_WHAT TO PRODUCE_
Go through the entries below and print, exactly, the lines starting at the one with "def settleBuffer (s" and ending at the one with "else if headroomUsed", keeping both ends and no others.

***

/-- One copy is written to the end of parked queue q (R255): into its last park segment or a new one. A copy that the park area does not
take keeps its place on die. -/
def parkOne (q : Nat) (c : Copy) (s : State) : State :=
  let x := queueOf s q
  let c := { c with res := false }
  if !parks s c then setQueue q { x with segs := dieTail c x.segs } s
  else
    match parkRoom s x c.cells with
    | some g =>
      let s := takeFrames g.number (28 + cellsAll (carried s g)) [c] s
      landed g.number [c] (setQueue q { x with segs := x.segs.dropLast ++ [{ g with copies := g.copies ++ [c] }] } s)
    | none =>
      match nextGroup s .park with
      | none => setQueue q { x with segs := dieTail c x.segs } s
      | some gr =>
        let n := s.buf.segNext
        let s := takeFrames n 28 [c] (takeTurn .park gr s)
        landed n [c] (setQueue q { x with segs := x.segs ++ [⟨n, .park, gr, [c], true, s.on BUF_SPILL_CFG_PARITY⟩] } s)

/-- The tail of a parked queue goes to the park area as far as its frames have ended (R59, R255). -/
def parkTail (q : Nat) : List Copy → State → State
  | [], s => s
  | c :: cs, s =>
    match frameOf s c.frame with
    | none => parkTail q cs (setQueue q { queueOf s q with asm := cs } s)
    | some x => if x.ended then parkTail q cs (parkOne q c (setQueue q { queueOf s q with asm := cs } s)) else s

/-- The segments that direct reads no longer hold are free (R252), and the tails of parked queues go on (R255). -/
def settleSegments (s : State) : State :=
  let s := { s with buf := { s.buf with
    freeing := s.buf.freeing.filter (fun g => g.copies.any (fun c => s.buf.direct.any (fun d => d.1 == c.frame))) } }
  (s.buf.queues.filter (fun e => e.2.parked && !e.2.asm.isEmpty)).foldl (fun s e => parkTail e.1 e.2.asm s) s

/-- The buffer's status after a change: AVAIL with the thresholds of the set in force (R253, R257), the pool and spill
status (Table 10.4). -/
def settleBuffer (s : State) : State :=
  let s := settleSegments s
  let was := s.on BUF_SPILL_STAT_AVAIL
  let avail := spillAvail s
  let s := s.flag BUF_SPILL_STAT_AVAIL avail
  let s := ((s.put BUF_POOL_STAT_POOL0_USED (pool0Used s)).put BUF_POOL_STAT_POOL1_USED (pool1Used s)).put
    BUF_SPILL_STAT_SEG_USED (segsUsed s)
  let s := s.put BUF_SPILL_STAT_SPILLING (min 4095 (s.buf.queues.filter (fun e => e.2.spilling)).length)
  let full := s.on BUF_SPILL_CFG_EN && 0 < s.get BUF_SEG_TOTAL_SEG_TOTAL && spillFull s
  let s := if full && !s.buf.fullRaised then report (srcBuffer 2) s else s
  let s := { s with buf := { s.buf with fullRaised := full } }
  pfcAll (was != avail) s

/-! ### Arrival (R241, R256, R258) -/

/-- One arriving cell of a frame: charged to its pool, or none where it is refused. A lossy cell needs room in pool 0 and
in the arrival account; a lossless one comes from pool 1, or from the headroom once its account stands above XOFF or
pool 1 is empty. -/
def chargeCell (f : Nat) (s : State) : Option State :=
  match frameOf s f with
  | none => none
  | some x =>
    if !x.lossless then
      if s.get BUF_POOL_CFG_POOL0_SIZE ≤ pool0Used s || clamp 256 4095 (s.get BUF_SPILL_CFG_ARRIVE_MAX) ≤ arrivalAccount s x.port
      then none
      else some (setFrame f { x with arrival := x.arrival + 1, pool0 := x.pool0 + 1 } s)
    else if pfcAccount s x.port x.prio ≤ xoffOf s x.port && pool1Used s < s.get BUF_POOL_CFG_POOL1_SIZE then
      some (setFrame f { x with arrival := x.arrival + 1, pool1 := x.pool1 + 1, account := x.account + 1 } s)
    else if headroomUsed s x.port x.prio < s.get BUF_PFCPROF_W1_HDRM (s.get BUF_PFC_PORT_PROFILE x.port) then
      some (setFrame f { x with arrival := x.arrival + 1, headroom := x.headroom + 1, account := x.account + 1 } s)
    else none

/-- n arriving cells, one after the other; none where one of them is refused. -/
def chargeCells (f : Nat) : Nat → State → Option State
  | 0, s => some s
  | n + 1, s => match chargeCell f s with | none => none | some s => chargeCells f n s

/-- A frame taken out before its end goes on arriving: its bytes still count at its end (R74, R108, R271). -/
def arriving (x : Frame) : Bool := !x.ended && x.port < 96

/-- A frame is taken out of the buffer and its cells are freed. -/
def freeFrame (f : Nat) (s : State) : State :=
  settleBuffer { s with buf := { s.buf with
    frames := Store.erase s.buf.frames f, direct := s.buf.direct.filter (fun e => e.1 != f),
    tails := match Store.get? s.buf.frames f with
      | none => s.buf.tails
      | some x => if arriving x then Store.set s.buf.tails f x else s.buf.tails } }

***

_ANSWER TO THE PROBLEM_
def settleBuffer (s : State) : State :=
  let s := settleSegments s
  let was := s.on BUF_SPILL_STAT_AVAIL
  let avail := spillAvail s
  let s := s.flag BUF_SPILL_STAT_AVAIL avail
  let s := ((s.put BUF_POOL_STAT_POOL0_USED (pool0Used s)).put BUF_POOL_STAT_POOL1_USED (pool1Used s)).put
    BUF_SPILL_STAT_SEG_USED (segsUsed s)
  let s := s.put BUF_SPILL_STAT_SPILLING (min 4095 (s.buf.queues.filter (fun e => e.2.spilling)).length)
  let full := s.on BUF_SPILL_CFG_EN && 0 < s.get BUF_SEG_TOTAL_SEG_TOTAL && spillFull s
  let s := if full && !s.buf.fullRaised then report (srcBuffer 2) s else s
  let s := { s with buf := { s.buf with fullRaised := full } }
  pfcAll (was != avail) s

/-! ### Arrival (R241, R256, R258) -/

/-- One arriving cell of a frame: charged to its pool, or none where it is refused. A lossy cell needs room in pool 0 and
in the arrival account; a lossless one comes from pool 1, or from the headroom once its account stands above XOFF or
pool 1 is empty. -/
def chargeCell (f : Nat) (s : State) : Option State :=
  match frameOf s f with
  | none => none
  | some x =>
    if !x.lossless then
      if s.get BUF_POOL_CFG_POOL0_SIZE ≤ pool0Used s || clamp 256 4095 (s.get BUF_SPILL_CFG_ARRIVE_MAX) ≤ arrivalAccount s x.port
      then none
      else some (setFrame f { x with arrival := x.arrival + 1, pool0 := x.pool0 + 1 } s)
    else if pfcAccount s x.port x.prio ≤ xoffOf s x.port && pool1Used s < s.get BUF_POOL_CFG_POOL1_SIZE then
      some (setFrame f { x with arrival := x.arrival + 1, pool1 := x.pool1 + 1, account := x.account + 1 } s)
    else if headroomUsed s x.port x.prio < s.get BUF_PFCPROF_W1_HDRM (s.get BUF_PFC_PORT_PROFILE x.port) then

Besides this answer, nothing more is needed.